帰りたいけど帰れない
「君も冒険者ギルド利用者だということは捕まえた連中の話で分かっているが、今日は仕事を受けて居ないね?」
いよいよもって僕への詮議っぽくなってきたが、だからこそ、答えられるところは正直に答えて疑いを晴らし自由の身を勝ち取るしかない。
「はい、僕は出身のせいか嫌われているようですから、仕事の時に組むパーティーもいませんし」
単独だと条件のあう仕事がないことも珍しくないですからと表向きの僕は延べ。
「では、仕事を受けて居ないのに外を出歩いていたのは?」
「最初はお腹が空いたからですね。食事の為に外に出て……あ、たまたま出くわした食い逃げ犯を捕まえて被害に遭われた店の方と近くの詰め所に突き出しに行きました。そちらの詰め所の方なら、僕の顔を覚えて居る方が居らっしゃるかもしれません」
質問に過去へ記憶を遡らせた僕は、こことは別の詰め所に立ち寄ったことを思い出し言及する。後ろ暗いことがあるなら、自分から詰め所に寄る訳はないですよと言う意味合いのアピールでもある。
「しかし、あの連中が君を追いかけまわしたのは、昼時ではないと聞いているが?」
「出かけたのは一度ではありませんから。仕事がなくて、金銭面でちょっと心もとなくなっていたから、金銭を工面するべく荷物を売りに外出を。あの連中に見つかったのは、その途中になります」
財布が軽く、金銭面で厳しいのも複数回外出してるのも事実だし、古本屋を梯子したことは言いづらいが、最悪の場合話すことも覚悟した。僕にとっての最悪は、この衛兵隊長さんが決め手が見つからないが無罪放免とも判断しかねて、技能を見抜く人間を呼ぶことだ。
「なるほど、苦労しているのだな。では立ち寄ったところは話せるかな?」
「それで無罪放免と言うことでしたら。ぶっちゃけますが、ここで『このお店に寄りました』みたいに言って確認をとるとなるとあっちの店の方に手間をかけてしまうので、今後利用しづらくなるんですよね。『窃盗の犯人と疑われた』と言うのも物品を引き取ってもらうのに不利になるじゃないですか」
掛け値なしに言いづらい理由を上げ、それでも拒否はしませんよと言うポーズを僕はとる。

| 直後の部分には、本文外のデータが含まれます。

-- ==== Sys2Proof/Laws/PerInstr.lean ====
section
/-!
SUPPORT. One statement made of every command: its word meets the row that spec/30_encoding.md rule R65 prints for it.
-/

namespace Sys2Proof.Laws.WordForm

/-- `match` and `mask` of a command's row, numbers copied from the table of R65. -/
def rowOf : Instr → Word × Word
  | .bind _ _ _ => (0x10000000#32, 0xFF000FFF#32)
  | .or _ _ _ => (0x11000000#32, 0xFF000FFF#32)
  | .and _ _ _ => (0x12000000#32, 0xFF000FFF#32)
  | .bundle _ _ => (0x13000000#32, 0xFF00FFFF#32)
  | .popc8 _ => (0x20000000#32, 0xFFFFFF00#32)
  | .popc _ => (0x21000000#32, 0xFF0FFFFF#32)
  | .hamm _ _ => (0x22000000#32, 0xFF00FFFF#32)
  | .sim _ _ => (0x23000000#32, 0xFF00FFFF#32)
  | .perm _ _ => (0x30000000#32, 0xFF0F0000#32)
  | .clear _ => (0x31000000#32, 0xFF0FFFFF#32)
  | .fill _ _ => (0x32000000#32, 0xFF0FFF00#32)
  | .copy _ _ => (0x33000000#32, 0xFF00FFFF#32)
  | .therm _ _ _ => (0x40000000#32, 0xFF000FFF#32)
  | .therms _ _ _ _ => (0x41000000#32, 0xFF0000FF#32)
  | .encch _ _ _ _ => (0x42000000#32, 0xFF0000FF#32)
  | .sets _ _ => (0x50000000#32, 0xFF0F0000#32)
  | .setb _ _ _ => (0x51000000#32, 0xFF00FF00#32)
  | .getb _ _ => (0x52000000#32, 0xFF00FFFF#32)

/-- The word of the command, under its row's mask, is its row's match (R65, R66). -/
def Statement (i : Instr) : Prop := encode i &&& (rowOf i).2 = (rowOf i).1

theorem bind (hd ha hb : HReg) : Statement (.bind hd ha hb) := mask_abc _ _ _ _
theorem or (hd ha hb : HReg) : Statement (.or hd ha hb) := mask_abc _ _ _ _
theorem and (hd ha hb : HReg) : Statement (.and hd ha hb) := mask_abc _ _ _ _
theorem bundle (hd ha : HReg) : Statement (.bundle hd ha) := mask_ab _ _ _
theorem popc8 (byte : Byte) : Statement (.popc8 byte) := mask_i8 _ _
theorem popc (ha : HReg) : Statement (.popc ha) := mask_a _ _
theorem hamm (ha hb : HReg) : Statement (.hamm ha hb) := mask_ab _ _ _
theorem sim (ha hb : HReg) : Statement (.sim ha hb) := mask_ab _ _ _
theorem perm (hd : HReg) (shift : BitVec 16) : Statement (.perm hd shift) := mask_ai16 _ _ _
theorem clear (hd : HReg) : Statement (.clear hd) := mask_a _ _
theorem fill (hd : HReg) (value : Byte) : Statement (.fill hd value) := mask_ai8 _ _ _
theorem copy (hd ha : HReg) : Statement (.copy hd ha) := mask_ab _ _ _
theorem therm (hd : HReg) (sv sm : SReg) : Statement (.therm hd sv sm) := mask_abc _ _ _ _
theorem therms (hd : HReg) (sv smin smax : SReg) : Statement (.therms hd sv smin smax) := mask_abce _ _ _ _ _
theorem encch (hd : HReg) (sv sm : SReg) (hb : HReg) : Statement (.encch hd sv sm hb) := mask_abce _ _ _ _ _
theorem sets (sd : SReg) (value : Scalar) : Statement (.sets sd value) := mask_ai16 _ _ _
theorem setb (hd : HReg) (idx : ByteIdx) (byte : Byte) : Statement (.setb hd idx byte) := mask_abi8 _ _ _ _
theorem getb (ha : HReg) (idx : ByteIdx) : Statement (.getb ha idx) := mask_ab _ _ _

end Sys2Proof.Laws.WordForm
end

「それと、スラム地区でぐうぐう寝られるほど僕ず太くありませんから、正直言ってそろそろ限界なんですよ。出来れば早く宿に帰って寝たいと言う意味で」
これも嘘偽りない事実だ。最悪の展開につながるかもしれないという危機感が無ければ、今も起きて居られたかどうか。
「それはすまん。では話をいったん切り上げて、仮眠室で寝るか?」
「そう、ですね。お言葉に甘えられるなら。ただ、宿の方に話を通さないと明日の分の宿代、払っていたかちょっと記憶になくて。下手すると、部屋の荷物を売るか捨てられてしまうかもしれませんから」
遠回しに帰りたいと言ったつもりだが、厳しい気もする。ここでどうぞお帰りくださいというぐらいなら、わざわざ仮眠室を貸すなんて言わないだろうし。ただ、提案に心揺れる程に今の僕は寝床が恋しくて。
「そう言うことなら宿にはこちらで連絡しておこう。宿の名前と場所を教えてもらえるかな?」
「えっと――」
やっぱりそうなったかと思いつつ、財布を取り出し、一日分の宿代を取り出して、突き出す。
「支払いはちゃんとしておかないと、続けて泊まる時に困りますから」
飲食店の店主の申し出を受けるなら引き払うかもしれなかった宿ではあるが、わざわざ話すことではない。むしろまだ滞在したいのにこうして拘束されてるから面倒なことになってるんですよと、視線で抗議しつつ、僕の意思に逆らいコインから離れようとしない指を苦闘しながら引きはがす。
「……無理を言ってすまん。だがこれも仕事なのでな」
目の前の男性から目礼で謝罪は貰ったが、口ぶりからするとまだ僕を開放するつもりはないようであり。
「せめてもの詫びだ。君の朝食もこちらで用意しよう」
続く言葉でほぼ確定となるのだった。